I can’t even see calling the issue a “funeral.” Can you imagine bringing home the body for everyone to hold if the human was any older, either?

Sure, grieve how you want, even if it’s grieving a child who would never come to be. You want a funeral for the potential person? Fine with me. But when you start fetishizing a dead fetus, in a way you never would someone older, I can’t help but think there’s something wrong with you.

The answer to both is yes.

I should add that it was a VERY unplanned 4th child (father not in the picture, among other things) but she did want it from the beginning, and when she started having cramps and bleeding, she was admitted to the hospital. After a few days, she started to run a fever, and an ultrasound revealed that he had died in her womb, so they let nature take its course.

She is DEVASTATED. She has actually threatened suicide on Facebook and I think she’s been admitted to the local psychiatric unit at least once. Her father died (from natural causes) when she was a child, and I, among others, told her that she knows what it’s like to lose a parent too soon, and her kids wouldn’t want her to do that, and the baby wouldn’t want her to do that either.

She also asked about support groups, since she didn’t personally know anyone who had experienced anything like this, so I gave her a referral to Compassionate Friends, an organization for people who have experienced the death of a child or other descendant, and they do have a division for pregnancy loss.

Tonight I attended the first birthday celebration for a stillborn baby. This was the fourth pregnancy for a friend and her longest pregnancy. It was tough for her, but she wanted the celebration, and if she could get through it, the least I could do was attend for her.

As always funerals are for the benefit of the living not the dead, if holding a funeral helps a grieving parent cope with things then I have no problem with it whether it is a still birth, miscarriage or whatever

This is so sad. You’re a good friend for supporting her.

Poor woman. :frowning: Compassionate Friends and a grief counselor helped a former coworker of mine who had a series of miscarriages then an ectopic pregnancy before her doctor told her to not even think of trying to concieve again. She wanted children more than anything and she was just gutted.

A niece had a stillbirth at around 7 months after a very difficult pregnancy and they did have a small funeral, burial, and gravestone. No one was anything but sympathetic.

I don’t think there’s an appropriate age before which a funeral is inappropriate - it really depends upon the parents. However, if I were asked to attend a funeral for a fetus that was six weeks along I’d raise an eyebrow.

Still, some women have a lot of trouble getting pregnant and/or consider babies a gift from god. Having some experience with that (ectopic pregnancy in 2011), I can understand the grief of having that snatched away. I still think about that baby every January 28 even though it never had a chance and wasn’t actually a baby yet, and more a bundle of cells. But I would never, ever, ever think of taking it home to my family, whether it was 6 weeks old or 1 year old.

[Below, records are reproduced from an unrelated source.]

-- ==== Sys2Proof/Machine/CmdMem.lean ====
section
/-! DEFINITION. The commands of the DRAM channels, the content store and the serial lanes (R399-R441). -/

namespace Sys2Proof.Machine

/-! ### DRAM channels (R399-R415) -/

/-- A corrected error beyond the limit fences the channel, or is logged (R495). -/
def State.ceWatch (s old : State) (c : Nat) : State := if State.ceFence old s c then s.ceService c else s

/-- DRAM_READ (R402, R406): a read of the line at `addr` by requester `client`; `found` is what the ECC finds, `act` the bank and the
row that must be activated for it, and `idle` says that no further read is pending on the channel. -/
def execDramRead (client : Nat) (realTime : Bool) (addr : Nat) (found : EccFind) (act : Option (Nat × Nat)) (idle : Bool) (t : Nat)
    (s : State) : Host.Outcome State Fault Refusal :=
  finish ((((s.at t).dramServe client realTime addr found.err found.bit act idle).ceWatch s (chanOf addr)).takeFence (chanOf addr))

/-- DRAM_WRITE (R402): `idle` says that no read is pending on the channel. -/
def execDramWrite (client : Nat) (realTime : Bool) (addr : Nat) (bytes : List Byte) (act : Option (Nat × Nat)) (idle : Bool) (t : Nat)
    (s : State) : Host.Outcome State Fault Refusal :=
  finish ((((s.at t).dramQueue client realTime addr bytes act idle).ceWatch s (chanOf addr)).takeFence (chanOf addr))

/-- TREFI (R404); requests that wait for the end of a throttle or of a replay go on. -/
def execTrefi (channel t : Nat) (s : State) : Host.Outcome State Fault Refusal :=
  finish (((((s.at t).trefi channel).chanServe channel true).ceWatch s channel).takeFence channel)

/-- HARD_BOUNDARY (R404): `raster` says that it is the end of a line's active columns. -/
def execHardBoundary (channel : Nat) (raster : Bool) (t : Nat) (s : State) : Host.Outcome State Fault Refusal :=
  finish ((s.at t).hardBoundary channel raster)

/-- SOFT_BOUNDARY (R404). -/
def execSoftBoundary (channel t : Nat) (s : State) : Host.Outcome State Fault Refusal := finish ((s.at t).softBoundary channel)

/-- DMC_CA_PARITY (R405): the replays that meet another parity error; the third in a row fences the channel. -/
def execDmcCaParity (channel : Nat) (replays : Replays) (t : Nat) (s : State) : Host.Outcome State Fault Refusal :=
  finish (let r := (s.at t).caParity channel replays.fails replays.since
    if r.2 then r.1.selfFence (119 + channel) else r.1)

/-- SCRUB_READ (R408). -/
def execScrubRead (channel err bit t : Nat) (s : State) : Host.Outcome State Fault Refusal :=
  finish (((s.at t).scrubRead channel err bit).ceWatch s channel)

/-- DRAM_TRAINING (R411, R412): the modules found, their temperature, whether the verification and the memory test pass, and what
a full training gives. -/
def execDramTraining (channel : Nat) (modules : List Dimm) (temp : Int) (verify memory : Bool) (full : Option (List Nat)) (t : Nat)
    (s : State) : Host.Outcome State Fault Refusal :=
  finish ((s.at t).dramTraining channel modules temp verify memory full)

/-- DQS_DRIFT_CHECK (R413). -/
def execDqsDriftCheck (channel : Nat) (steps : Int) (t : Nat) (s : State) : Host.Outcome State Fault Refusal :=
  finish ((s.at t).driftCheck channel steps)

/-- RESTORE (R412). -/
def execDmcRestore (who : Requester) (data : Word) (s : State) : Host.Outcome State Fault Refusal :=
  finish (s.trigger who Reg.dmcTrainCtrl 16 data)

/-- DIMM_PWR (R415). -/
def execDimmPwr (who : Requester) (channel : Nat) (data : Word) (s : State) : Host.Outcome State Fault Refusal :=
  finish (s.writeWord who (Reg.dmcChCtrl channel) 4 data.toNat)

/-! ### The content store (R416-R428) -/

/-- DRIVE_INSERT (R416, R417, R428): what the drive shows when it comes up. -/
def execDriveInsert (drive : Nat) (copies : List (Option MetaCopy)) (capacity : Nat) (format : Bool) (generation width health t : Nat) (s : State) :
    Host.Outcome State Fault Refusal :=
  finish ((s.at t).driveInsert drive copies capacity format generation width health)

/-- DRIVE_SURPRISE_REMOVE (R417): where the drive is still present, only its link is lost. -/
def execDriveSurpriseRemove (loss : DriveLoss) (t : Nat) (s : State) : Host.Outcome State Fault Refusal :=
  finish ((s.at t).driveLost loss.drive loss.present)

/-- NVME_COMMAND_TIMEOUT (R416): the third failed abort in a row fails the drive. -/
def execNvmeCommandTimeout (drive : Nat) (late : LateCommand) (t : Nat) (s : State) : Host.Outcome State Fault Refusal :=
  finish (let r := (s.at t).nvmeTimeout drive late.issued late.aborted
    if r.2 then r.1.unitFault (131 + drive) else r.1)

/-- INIT (R428). -/
def execDriveInit (who : Requester) (drive : Nat) (data : Word) (s : State) : Host.Outcome State Fault Refusal :=
  finish (s.trigger who (Reg.nvsDCtrl drive) 0 data)

/-- SEGMENT_WRITE (R420, R427). -/
def execSegmentWrite (who : Requester) (data : Word) (s : State) : Host.Outcome State Fault Refusal :=
  finish (s.trigger who Reg.nvsSegwCtrl 31 data)

/-- NVS_SEGW_DONE (R420, R427). -/
def execNvsSegwDone (t : Nat) (s : State) : Host.Outcome State Fault Refusal := finish (s.at t).segwDone

/-- QUERY (R427). -/
def execSegmentQuery (who : Requester) (data : Word) (s : State) : Host.Outcome State Fault Refusal :=
  finish (s.writeWord who Reg.nvsSegop 4 (putBits (putBits data.toNat 31 31 1) 1 0 0))

/-- DELETE (R427). -/
def execSegmentDelete (who : Requester) (data : Word) (s : State) : Host.Outcome State Fault Refusal :=
  finish (s.writeWord who Reg.nvsSegop 4 (putBits (putBits data.toNat 31 31 1) 1 0 1))

/-- NVS_SEGOP_DONE (R427). -/
def execNvsSegopDone (t : Nat) (s : State) : Host.Outcome State Fault Refusal := finish (s.at t).segopDone

/-- PLAYBACK_GO (R422). -/
def execPlaybackGo (who : Requester) (player : Nat) (data : Word) (s : State) : Host.Outcome State Fault Refusal :=
  finish (s.trigger who (Reg.nvsPbCtrl player) 31 data)

/-- STOP (R422). -/
def execPlaybackStop (who : Requester) (player : Nat) (data : Word) (s : State) : Host.Outcome State Fault Refusal :=
  finish (s.writeWord who (Reg.nvsPbCtrl player) 4 (putBits (putBits data.toNat 31 31 0) 30 30 1))

/-- PLAYBACK_DELIVER (R421, R422). -/
def execPlaybackDeliver (player t : Nat) (s : State) : Host.Outcome State Fault Refusal := finish ((s.at t).playDeliver player)

/-- NVS_PB_DONE (R422). -/
def execNvsPbDone (player t : Nat) (s : State) : Host.Outcome State Fault Refusal := finish ((s.at t).playDone player)

/-- NVS_PB_LOST (R423). -/
def execNvsPbLost (player t : Nat) (s : State) : Host.Outcome State Fault Refusal := finish ((s.at t).playLost player)

/-- NVS_FALLBACK (R424). -/
def execNvsFallback (t : Nat) (s : State) : Host.Outcome State Fault Refusal := finish (((s.at t).fallbackStart).certCheck s)

/-- NVS_FALLBACK_END (R424). -/
def execNvsFallbackEnd (t : Nat) (s : State) : Host.Outcome State Fault Refusal := finish (((s.at t).fallbackEnd).certCheck s)

/-! ### Serial lanes (R429-R441) -/

/-- LANE_ENABLE (R431). -/
def execLaneEnable (lane t : Nat) (s : State) : Host.Outcome State Fault Refusal := finish ((s.at t).laneEnable lane)

/-- LNK_LANE_READY (R431, R432): the transmit setting and the two receive words that bring-up ends with. -/
def execLnkLaneReady (lane tx rx0 rx1 t : Nat) (s : State) : Host.Outcome State Fault Refusal :=
  finish ((s.at t).laneReady lane tx (rx0, rx1))

/-- LNK_LANE_FAULT (R439): `cause` is 1 PLL, 2 signal, 3 amplitude. -/
def execLnkLaneFault (lane cause t : Nat) (s : State) : Host.Outcome State Fault Refusal := finish ((s.at t).laneFault lane cause)

/-- LANE_RETRY (R439). -/
def execLaneRetry (lane t : Nat) (s : State) : Host.Outcome State Fault Refusal := finish ((s.at t).laneRetry lane)

/-- RESTART (R440). -/
def execLaneRestart (who : Requester) (lane : Nat) (data : Word) (s : State) : Host.Outcome State Fault Refusal :=
  finish (s.trigger who (Reg.lnkLCtrl lane) 16 data)

/-- SCAN_GO (R436). -/
def execScanGo (who : Requester) (lane : Nat) (data : Word) (s : State) : Host.Outcome State Fault Refusal :=
  finish (s.trigger who (Reg.lnkLCtrl lane) 31 data)

/-- LNK_SCAN_DONE (R436): the differing bits at each point that the scan has tried, of each eye across and up. -/
def execLnkScanDone (lane : Nat) (phase volt : List ScanAxis) (t : Nat) (s : State) : Host.Outcome State Fault Refusal :=
  finish ((s.at t).scanDone lane (List.zipWith EyeScan.mk phase volt))

/-- EQ_SLEW_STEP (R438). -/
def execEqSlewStep (lane setting t : Nat) (s : State) : Host.Outcome State Fault Refusal := finish ((s.at t).slewStep lane setting)

end Sys2Proof.Machine
end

My parents had two stillborn babies. They held funerals for both.
I don’t think there’s an appropriate cut-off. People should do what they feel is best.

You raised the question, but I don’t see where you offered your opinion. What do you think? Is there too young an age? And if you think so, do you let the parents know that they’ve committed some sort of faux pas?

I also gave a CP referral to a woman at my old church whose planned pregnancy was molar, meaning that she had a defective placenta and no fetus. It does produce pregnancy hormones and symptoms, and must be terminated because obviously, there’s no baby, and a small but significant percentage of these are cancerous. Hers wasn’t, but she had to have her HCG levels monitored for about a year, and was told not to conceive during that time.

She had also mentioned on Facebook that she didn’t know anyone else to whom anything like this had happened. She couldn’t figure out why she was grieving a baby that wasn’t a baby, and other people told her that it was probably the hormones doing it to her.

Funerals are for the grieving. You go to support them so whatever the parents need is ok.

My sister’s fourth child was full-term stillborn. Yes, they had a funeral and a graveside service. When my sister died 50 years later, my brother-in-law had the infant re-interred at my sister’s grave. As far as he and my sister were concerned, that stillborn child is as much their child as the other three.

I probably had an early miscarriage. I never bothered to get a pregnancy test, and while I was a little disappointed not to have made a baby, I certainly didn’t mourn. On the other hand, I’ve held funerals for cats. We all said goodbye and shoveled a little dirt onto the grave. So I’m not going to mock anyone who wants to hold a funeral for a stillborn baby, and certainly not for a baby who was born alive.

Everyone has different emotional reactions and needs, and if a funeral helps you grieve your loss, I support your funeral.

About 16 years ago my wife had preemie twins at 23 weeks. Both about a pound and a half each. They never left the NICU. One died at 11 days and the other 12.
We had a funeral for them that was open casket. They wore some baby doll dresses. Then cremated and buried at the cemetery.

Funerals are not for the dead, but for the living. It is not my place to say that anyone expressing grief is doing it wrong. Would I hold a funeral for a miscarriage? I honestly don’t know, and hope I never find out. Would I ever criticize anyone else for doing so? Absolutely 100% not.